Former British train operating company

London Midland was a British train operating company which operated the West Midlands franchise between 11 November 2007 and 10 December 2017. It was owned by the British transport group Govia.

London Midland was created as a result of Govia being awarded the West Midlands franchise on 22 June 2007. This franchise had emerged from a reorganisation conducted by the Department for Transport, which had combined elements of the Silverlink and Central Trains operations together. London Midland had various commitments to fulfil during the franchise period, including the procurement of at least 37 new multiple units, the introduction of a semi-fast service between London and Crewe, and to invest at least £11.5m into stations. Early rolling stock orders totalled 66 new trains, including two Class 139 Parry People Movers, 12 two-car and 15 three-car Class 172 Turbostars and 37 four-car Class 350/2 Desiros. Further orders and reorganisations of rolling stock would occur during the franchise period, although one effort, a planned year-long trial of the prototype Vivarail DMU on the Coventry–Nuneaton line, had to be cancelled after the prototype suffered fire damage.

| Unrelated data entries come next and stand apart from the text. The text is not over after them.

-- ==== Sys2Proof/Laws/State.lean ====
section
/-! SUPPORT. What each named update of State leaves alone: one lemma for each of its fields, so that no proof unfolds a
record update. -/
namespace Sys2Proof.Machine

open Sys2Proof

theorem foldl_keeps {α β : Type} (g : State → β) (f : State → α → State) (h : ∀ s a, g (f s a) = g s) (l : List α) (s : State) :
    g (l.foldl f s) = g s := by
  induction l generalizing s with
  | nil => rfl
  | cons a l ih => rw [List.foldl_cons, ih, h]

@[simp] theorem setShw_active (a : Nat) (w : Word) (s : State) : (setShw a w s).active = s.active := rfl
@[simp] theorem setShw_gram (a : Nat) (w : Word) (s : State) : (setShw a w s).gram = s.gram := rfl
@[simp] theorem setShw_sys (a : Nat) (w : Word) (s : State) : (setShw a w s).sys = s.sys := rfl
@[simp] theorem setShw_safe (a : Nat) (w : Word) (s : State) : (setShw a w s).safe = s.safe := rfl
@[simp] theorem setShw_hif (a : Nat) (w : Word) (s : State) : (setShw a w s).hif = s.hif := rfl
@[simp] theorem setShw_sec (a : Nat) (w : Word) (s : State) : (setShw a w s).sec = s.sec := rfl
@[simp] theorem setShw_nvm (a : Nat) (w : Word) (s : State) : (setShw a w s).nvm = s.nvm := rfl
@[simp] theorem setShw_flt (a : Nat) (w : Word) (s : State) : (setShw a w s).flt = s.flt := rfl
@[simp] theorem setShw_snuff (a : Nat) (w : Word) (s : State) : (setShw a w s).snuff = s.snuff := rfl
@[simp] theorem setShw_snuffDue (a : Nat) (w : Word) (s : State) : (setShw a w s).snuffDue = s.snuffDue := rfl
@[simp] theorem setShw_snuffOff (a : Nat) (w : Word) (s : State) : (setShw a w s).snuffOff = s.snuffOff := rfl
@[simp] theorem setShw_snuffWrite (a : Nat) (w : Word) (s : State) : (setShw a w s).snuffWrite = s.snuffWrite := rfl
@[simp] theorem setShw_grid (a : Nat) (w : Word) (s : State) : (setShw a w s).grid = s.grid := rfl
@[simp] theorem setShw_tch (a : Nat) (w : Word) (s : State) : (setShw a w s).tch = s.tch := rfl
@[simp] theorem setShw_carr (a : Nat) (w : Word) (s : State) : (setShw a w s).carr = s.carr := rfl
@[simp] theorem setShw_brdg (a : Nat) (w : Word) (s : State) : (setShw a w s).brdg = s.brdg := rfl
@[simp] theorem setShw_conv (a : Nat) (w : Word) (s : State) : (setShw a w s).conv = s.conv := rfl
@[simp] theorem setShw_time (a : Nat) (w : Word) (s : State) : (setShw a w s).time = s.time := rfl
@[simp] theorem setShw_link (a : Nat) (w : Word) (s : State) : (setShw a w s).link = s.link := rfl
@[simp] theorem setShw_res (a : Nat) (w : Word) (s : State) : (setShw a w s).res = s.res := rfl
@[simp] theorem setShw_hkp (a : Nat) (w : Word) (s : State) : (setShw a w s).hkp = s.hkp := rfl
@[simp] theorem setShw_eng (a : Nat) (w : Word) (s : State) : (setShw a w s).eng = s.eng := rfl
@[simp] theorem setShw_freeCtr (a : Nat) (w : Word) (s : State) : (setShw a w s).freeCtr = s.freeCtr := rfl
@[simp] theorem setShw_pending (a : Nat) (w : Word) (s : State) : (setShw a w s).pending = s.pending := rfl

@[simp] theorem setAcw_shadow (a : Nat) (w : Word) (s : State) : (setAcw a w s).shadow = s.shadow := rfl
@[simp] theorem setAcw_gram (a : Nat) (w : Word) (s : State) : (setAcw a w s).gram = s.gram := rfl
@[simp] theorem setAcw_sys (a : Nat) (w : Word) (s : State) : (setAcw a w s).sys = s.sys := rfl
@[simp] theorem setAcw_safe (a : Nat) (w : Word) (s : State) : (setAcw a w s).safe = s.safe := rfl
@[simp] theorem setAcw_hif (a : Nat) (w : Word) (s : State) : (setAcw a w s).hif = s.hif := rfl
@[simp] theorem setAcw_sec (a : Nat) (w : Word) (s : State) : (setAcw a w s).sec = s.sec := rfl
@[simp] theorem setAcw_nvm (a : Nat) (w : Word) (s : State) : (setAcw a w s).nvm = s.nvm := rfl
@[simp] theorem setAcw_flt (a : Nat) (w : Word) (s : State) : (setAcw a w s).flt = s.flt := rfl
@[simp] theorem setAcw_snuff (a : Nat) (w : Word) (s : State) : (setAcw a w s).snuff = s.snuff := rfl
@[simp] theorem setAcw_snuffDue (a : Nat) (w : Word) (s : State) : (setAcw a w s).snuffDue = s.snuffDue := rfl
@[simp] theorem setAcw_snuffOff (a : Nat) (w : Word) (s : State) : (setAcw a w s).snuffOff = s.snuffOff := rfl
@[simp] theorem setAcw_snuffWrite (a : Nat) (w : Word) (s : State) : (setAcw a w s).snuffWrite = s.snuffWrite := rfl
@[simp] theorem setAcw_grid (a : Nat) (w : Word) (s : State) : (setAcw a w s).grid = s.grid := rfl
@[simp] theorem setAcw_tch (a : Nat) (w : Word) (s : State) : (setAcw a w s).tch = s.tch := rfl
@[simp] theorem setAcw_carr (a : Nat) (w : Word) (s : State) : (setAcw a w s).carr = s.carr := rfl
@[simp] theorem setAcw_brdg (a : Nat) (w : Word) (s : State) : (setAcw a w s).brdg = s.brdg := rfl
@[simp] theorem setAcw_conv (a : Nat) (w : Word) (s : State) : (setAcw a w s).conv = s.conv := rfl
@[simp] theorem setAcw_time (a : Nat) (w : Word) (s : State) : (setAcw a w s).time = s.time := rfl
@[simp] theorem setAcw_link (a : Nat) (w : Word) (s : State) : (setAcw a w s).link = s.link := rfl
@[simp] theorem setAcw_res (a : Nat) (w : Word) (s : State) : (setAcw a w s).res = s.res := rfl
@[simp] theorem setAcw_hkp (a : Nat) (w : Word) (s : State) : (setAcw a w s).hkp = s.hkp := rfl
@[simp] theorem setAcw_eng (a : Nat) (w : Word) (s : State) : (setAcw a w s).eng = s.eng := rfl
@[simp] theorem setAcw_freeCtr (a : Nat) (w : Word) (s : State) : (setAcw a w s).freeCtr = s.freeCtr := rfl
@[simp] theorem setAcw_pending (a : Nat) (w : Word) (s : State) : (setAcw a w s).pending = s.pending := rfl

@[simp] theorem withShadow_active (f : RegFile) (s : State) : (withShadow f s).active = s.active := rfl
@[simp] theorem withShadow_gram (f : RegFile) (s : State) : (withShadow f s).gram = s.gram := rfl
@[simp] theorem withShadow_sys (f : RegFile) (s : State) : (withShadow f s).sys = s.sys := rfl
@[simp] theorem withShadow_safe (f : RegFile) (s : State) : (withShadow f s).safe = s.safe := rfl
@[simp] theorem withShadow_hif (f : RegFile) (s : State) : (withShadow f s).hif = s.hif := rfl
@[simp] theorem withShadow_sec (f : RegFile) (s : State) : (withShadow f s).sec = s.sec := rfl
@[simp] theorem withShadow_nvm (f : RegFile) (s : State) : (withShadow f s).nvm = s.nvm := rfl
@[simp] theorem withShadow_flt (f : RegFile) (s : State) : (withShadow f s).flt = s.flt := rfl
@[simp] theorem withShadow_snuff (f : RegFile) (s : State) : (withShadow f s).snuff = s.snuff := rfl
@[simp] theorem withShadow_snuffDue (f : RegFile) (s : State) : (withShadow f s).snuffDue = s.snuffDue := rfl
@[simp] theorem withShadow_snuffOff (f : RegFile) (s : State) : (withShadow f s).snuffOff = s.snuffOff := rfl
@[simp] theorem withShadow_snuffWrite (f : RegFile) (s : State) : (withShadow f s).snuffWrite = s.snuffWrite := rfl
@[simp] theorem withShadow_grid (f : RegFile) (s : State) : (withShadow f s).grid = s.grid := rfl
@[simp] theorem withShadow_tch (f : RegFile) (s : State) : (withShadow f s).tch = s.tch := rfl
@[simp] theorem withShadow_carr (f : RegFile) (s : State) : (withShadow f s).carr = s.carr := rfl
@[simp] theorem withShadow_brdg (f : RegFile) (s : State) : (withShadow f s).brdg = s.brdg := rfl
@[simp] theorem withShadow_conv (f : RegFile) (s : State) : (withShadow f s).conv = s.conv := rfl
@[simp] theorem withShadow_time (f : RegFile) (s : State) : (withShadow f s).time = s.time := rfl
@[simp] theorem withShadow_link (f : RegFile) (s : State) : (withShadow f s).link = s.link := rfl
@[simp] theorem withShadow_res (f : RegFile) (s : State) : (withShadow f s).res = s.res := rfl
@[simp] theorem withShadow_hkp (f : RegFile) (s : State) : (withShadow f s).hkp = s.hkp := rfl
@[simp] theorem withShadow_eng (f : RegFile) (s : State) : (withShadow f s).eng = s.eng := rfl
@[simp] theorem withShadow_freeCtr (f : RegFile) (s : State) : (withShadow f s).freeCtr = s.freeCtr := rfl
@[simp] theorem withShadow_pending (f : RegFile) (s : State) : (withShadow f s).pending = s.pending := rfl

@[simp] theorem applyRange_shadow (a b : Nat) (s : State) : (applyRange a b s).shadow = s.shadow := rfl
@[simp] theorem applyRange_gram (a b : Nat) (s : State) : (applyRange a b s).gram = s.gram := rfl
@[simp] theorem applyRange_sys (a b : Nat) (s : State) : (applyRange a b s).sys = s.sys := rfl
@[simp] theorem applyRange_safe (a b : Nat) (s : State) : (applyRange a b s).safe = s.safe := rfl
@[simp] theorem applyRange_hif (a b : Nat) (s : State) : (applyRange a b s).hif = s.hif := rfl
@[simp] theorem applyRange_sec (a b : Nat) (s : State) : (applyRange a b s).sec = s.sec := rfl
@[simp] theorem applyRange_nvm (a b : Nat) (s : State) : (applyRange a b s).nvm = s.nvm := rfl
@[simp] theorem applyRange_flt (a b : Nat) (s : State) : (applyRange a b s).flt = s.flt := rfl
@[simp] theorem applyRange_snuff (a b : Nat) (s : State) : (applyRange a b s).snuff = s.snuff := rfl
@[simp] theorem applyRange_snuffDue (a b : Nat) (s : State) : (applyRange a b s).snuffDue = s.snuffDue := rfl
@[simp] theorem applyRange_snuffOff (a b : Nat) (s : State) : (applyRange a b s).snuffOff = s.snuffOff := rfl
@[simp] theorem applyRange_snuffWrite (a b : Nat) (s : State) : (applyRange a b s).snuffWrite = s.snuffWrite := rfl
@[simp] theorem applyRange_grid (a b : Nat) (s : State) : (applyRange a b s).grid = s.grid := rfl
@[simp] theorem applyRange_tch (a b : Nat) (s : State) : (applyRange a b s).tch = s.tch := rfl
@[simp] theorem applyRange_carr (a b : Nat) (s : State) : (applyRange a b s).carr = s.carr := rfl
@[simp] theorem applyRange_brdg (a b : Nat) (s : State) : (applyRange a b s).brdg = s.brdg := rfl
@[simp] theorem applyRange_conv (a b : Nat) (s : State) : (applyRange a b s).conv = s.conv := rfl
@[simp] theorem applyRange_time (a b : Nat) (s : State) : (applyRange a b s).time = s.time := rfl
@[simp] theorem applyRange_link (a b : Nat) (s : State) : (applyRange a b s).link = s.link := rfl
@[simp] theorem applyRange_res (a b : Nat) (s : State) : (applyRange a b s).res = s.res := rfl
@[simp] theorem applyRange_hkp (a b : Nat) (s : State) : (applyRange a b s).hkp = s.hkp := rfl
@[simp] theorem applyRange_eng (a b : Nat) (s : State) : (applyRange a b s).eng = s.eng := rfl
@[simp] theorem applyRange_freeCtr (a b : Nat) (s : State) : (applyRange a b s).freeCtr = s.freeCtr := rfl
@[simp] theorem applyRange_pending (a b : Nat) (s : State) : (applyRange a b s).pending = s.pending := rfl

London Midland operated local services in the West Midlands and surrounding areas through its City sub-brand. It also provided long-distance and commuter services on the West Coast Main Line through the Express sub-brand from London Euston to and from the West Midlands, Hertfordshire, Buckinghamshire, Bedfordshire, Northamptonshire, Staffordshire and Cheshire. Additionally, services on the Stourbridge Town branch line operated by Pre Metro Operations were branded as the London Midland Stourbridge Shuttle. The franchise was originally scheduled to expire in September 2015; this was extended to March 2016, and once again to October 2017 in return for London Midland's agreement to put on extra trains and enact other service improvements in this additional time. During July 2017, London Midland's franchise was further extended until 10 December 2017, after which point the new franchisee, West Midlands Trains, took over operations.

==History==
The creation of London Midland came out of a wider initiative within the Department for Transport to redraw some of the passenger rail franchises that were operating in the mid-2000s. Specifically, it was decided to break up the Silverlink network pending its renewal in November 2007; the Silverlink Metro services were transferred to the control of Transport for London under the banner of the London Overground, while the Silverlink County services were merged with the Central Trains services around Birmingham to create a new West Midlands franchise.

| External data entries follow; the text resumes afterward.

/-- The stream cursor moves by the bytes delivered, and RD_UNDERRUN tells of those past the end (R92). -/
theorem readPort_eq : readPort i n s =
    ((unreadBytes i s).take n ++ List.replicate (n - (unreadBytes i s).length) 0,
      modPort i (fun p => { p with
        rdCursor := (hostPort s i).rdCursor + min n (unreadBytes i s).length
        portStat := if (unreadBytes i s).length < n then p.portStat ||| 4 else p.portStat }) s) := by
  have hread : readPort i n s = (padTo n 0 ((unreadBytes i s).take n), modPort i (fun p => { p with
      rdCursor := (hostPort s i).rdCursor + ((unreadBytes i s).take n).length
      portStat := if ((unreadBytes i s).take n).length < n then p.portStat ||| 4 else p.portStat }) s) := rfl
  simp only [hread, padTo_take, List.length_take, min_lt_iff, lt_irrefl, false_or]

end

/-! ### The rows of the quad serial target -/

section

variable {s : State}

theorem execBulkRead_live (n : Nat) (h : windowLive .quad s = true) :
    execBulkRead n s = .next (modPort .quad (fun p => { p with
      rdCursor := s.hif.quad.rdCursor + min n (unreadBytes .quad s).length
      portStat := if (unreadBytes .quad s).length < n then p.portStat ||| 4 else p.portStat
      lastRead := (unreadBytes .quad s).take n ++ List.replicate (n - (unreadBytes .quad s).length) 0 })
      (quadSelect s)) := by
  have hbytes : unreadBytes .quad (quadSelect s) = unreadBytes .quad s := rfl
  rw [execBulkRead, access_live h, readPort_eq, returned_modPort, hbytes]
  rfl

theorem execReadState_live (n : Nat) (h : windowLive .quad s = true) :
    execReadState n s =
      .next (modPort .quad (fun p => { p with lastRead := List.replicate n (hwState s) }) (quadSelect s)) :=
  congrArg _ (access_live h)

theorem execCsAbort_live (h : windowLive .quad s = true) :
    execCsAbort s = .next (protoEvent .quad
      { s with hif := { s.hif with qspiStat := s.hif.qspiStat ||| 1, csLow := false } }) :=
  congrArg _ (access_live h)

variable {c : Byte}

theorem execBadInstr_known (h : windowLive .quad s = true) (hc : c = 0x02 ∨ c = 0x0B ∨ c = 0x05 ∨ c = 0x3B) :
    execBadInstr c s = .next s := by
  rw [execBadInstr, access_live h, if_pos hc]

theorem execBadInstr_unknown (h : windowLive .quad s = true) (hc : ¬(c = 0x02 ∨ c = 0x0B ∨ c = 0x05 ∨ c = 0x3B)) :
    execBadInstr c s = .next (protoEvent .quad
      { quadSelect s with hif := { (quadSelect s).hif with qspiStat := s.hif.qspiStat ||| 2 } }) := by
  rw [execBadInstr, access_live h, if_neg hc]

end

end Sys2Proof.Machine
end

section

open Sys2Proof Sys2Proof.Machine

/-- Settles O45: what each row of the quad serial target returns and leaves. -/
theorem quadTarget : Obligations.QuadTarget := by
  intro s h u
  refine ⟨fun n => ?_, fun n => execReadState_live n h, execCsAbort_live h, fun c => ⟨execBadInstr_known h, ?_⟩⟩
  · exact ⟨_, execBulkRead_live n h, rfl, length_take_append_replicate .., length_unreadBytes .quad s,
      rfl, rfl, rfl, rfl, (portRecs_modPort ..).trans (portRecs_quadSelect ..)⟩
  · intro h2 hB h5 h3B
    exact execBadInstr_unknown h fun hc => hc.elim h2 fun hc => hc.elim hB fun hc => hc.elim h5 h3B

end

section
/-! The command and reply mailboxes of an interface's window (R88 to R91). -/
namespace Sys2Proof.Machine

open Sys2Proof

/-! ### The offsets of the window's mailboxes -/

section

variable {i : Iface} {s : State}

theorem windowWrite_mailbox {off : Nat} (b : Byte) (hlow : windowLow s = false) (h0 : 0x100 ≤ off) (h1 : off < 0x200) :
    windowWrite i off b s = mailboxWrite i b s := by
  rw [windowWrite, if_neg (by omega), hlow, if_neg (by decide), if_pos ⟨h0, h1⟩]

theorem windowWrite_doorbell (b : Byte) (hlow : windowLow s = false) : windowWrite i 0x14 b s = doorbell i b s := by
  rw [windowWrite, hlow]
  rfl

theorem windowWrite_replyPop (hlow : windowLow s = false) : windowWrite i 0x19 1 s = popReply i s := by
  rw [windowWrite, hlow]
  rfl

theorem windowWrite_replyRewind (hlow : windowLow s = false) :
    windowWrite i 0x19 2 s = modPort i (fun p => { p with rplCursor := 0 }) s := by
  rw [windowWrite, hlow]
  rfl

theorem windowRead_reply (hlow : windowLow s = false) : windowRead i 0x200 s = replyRead i s := by
  rw [windowRead, hlow]
  rfl

end

/-! ### The command mailbox -/

section

variable {i : Iface} {s : State}

theorem mailboxWrite_open (b : Byte) (h : (hostPort s i).mbox.submitted = false) :
    mailboxWrite i b s = modPort i (fun p => { p with mbox := { p.mbox with
      buf := if (hostPort s i).mbox.buf.length < 4104 then (hostPort s i).mbox.buf ++ [b] else (hostPort s i).mbox.buf
      count := sat16 (hostPort s i).mbox.count 1 } }) s := by
  rw [mailboxWrite, h]
  cases i <;> rfl

theorem mailboxWrite_submitted (b : Byte) (h : (hostPort s i).mbox.submitted = true) :
    mailboxWrite i b s = protoEvent i (modPort i (fun p => { p with portStat := p.portStat ||| 1 }) s) :=
  if_pos h

theorem doorbell_submitted {b : Byte} (hb : b = 1 ∨ b = 2) (h : (hostPort s i).mbox.submitted = true) :
    doorbell i b s = protoEvent i s :=
  (if_pos hb).trans (if_pos h)

theorem doorbell_submit_open (h : (hostPort s i).mbox.submitted = false) :
    doorbell i 1 s = if (hostPort s i).mbox.count = 0 then s else
      modPort i (fun p => { p with mbox := { p.mbox with submitted := true } }) s := by
  rw [doorbell, h]
  rfl

theorem doorbell_discard_open (h : (hostPort s i).mbox.submitted = false) :
    doorbell i 2 s = modPort i (fun p => { p with mbox := { buf := [], count := 0, submitted := false } }) s := by
  rw [doorbell, h]
  rfl

theorem protoCnt_protoCount : (hostPort (protoCount i s) i).protoCnt = sat16 (hostPort s i).protoCnt 1 := by
  cases i <;> rfl

theorem mbox_protoCount : (hostPort (protoCount i s) i).mbox = (hostPort s i).mbox := by
  cases i <;> rfl

end

/-! ### The reply mailbox -/

section

variable {i : Iface} {s : State} {r : Reply} {l : List Reply}

theorem replyRead_byte (h : (hostPort s i).replies = r :: l) (hc : (hostPort s i).rplCursor < r.bytes.length) :
    replyRead i s =
      (r.bytes.getD (hostPort s i).rplCursor 0, modPort i (fun p => { p with rplCursor := p.rplCursor + 1 }) s) := by
  simp only [replyRead, h, if_pos hc]

/-- No reply byte stands at the cursor. -/
theorem replyRead_underrun (h : (hostPort s i).replies = [] ∨
    ∃ r l, (hostPort s i).replies = r :: l ∧ r.bytes.length ≤ (hostPort s i).rplCursor) :
    replyRead i s = (0, modPort i (fun p => { p with portStat := p.portStat ||| 2 }) s) := by
  rcases h with h | ⟨r, l, h, hc⟩
  · simp only [replyRead, h]
  · simp only [replyRead, h, if_neg (Nat.not_lt.mpr hc)]

/-- The interface after its head reply is removed: interrupt line 15, and a held reply admitted (R57, R91). -/
def replyTaken (i : Iface) (l : List Reply) (s : State) : State :=
  edgeLine 15 (modPort i (fun p => { p with
    rplCursor := 0, replies := l ++ p.heldReplies.take 1, heldReplies := p.heldReplies.drop 1 }) s)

The Central Trains franchise had also been selected for reorganisation, its operator having acquired an unfavourable reputation for poor timekeeping: its best performing period between 2000 and 2007 still saw one in six trains five minutes late or more, with punctuality figures dropping as low as 61% in 2003. The company also suffered from ongoing staff-relations problems which led to extensive and long-lasting cancellations of Sunday services. It was originally announced that the Central Trains franchise would end in April 2007, although it was subsequently an extended until November 2007.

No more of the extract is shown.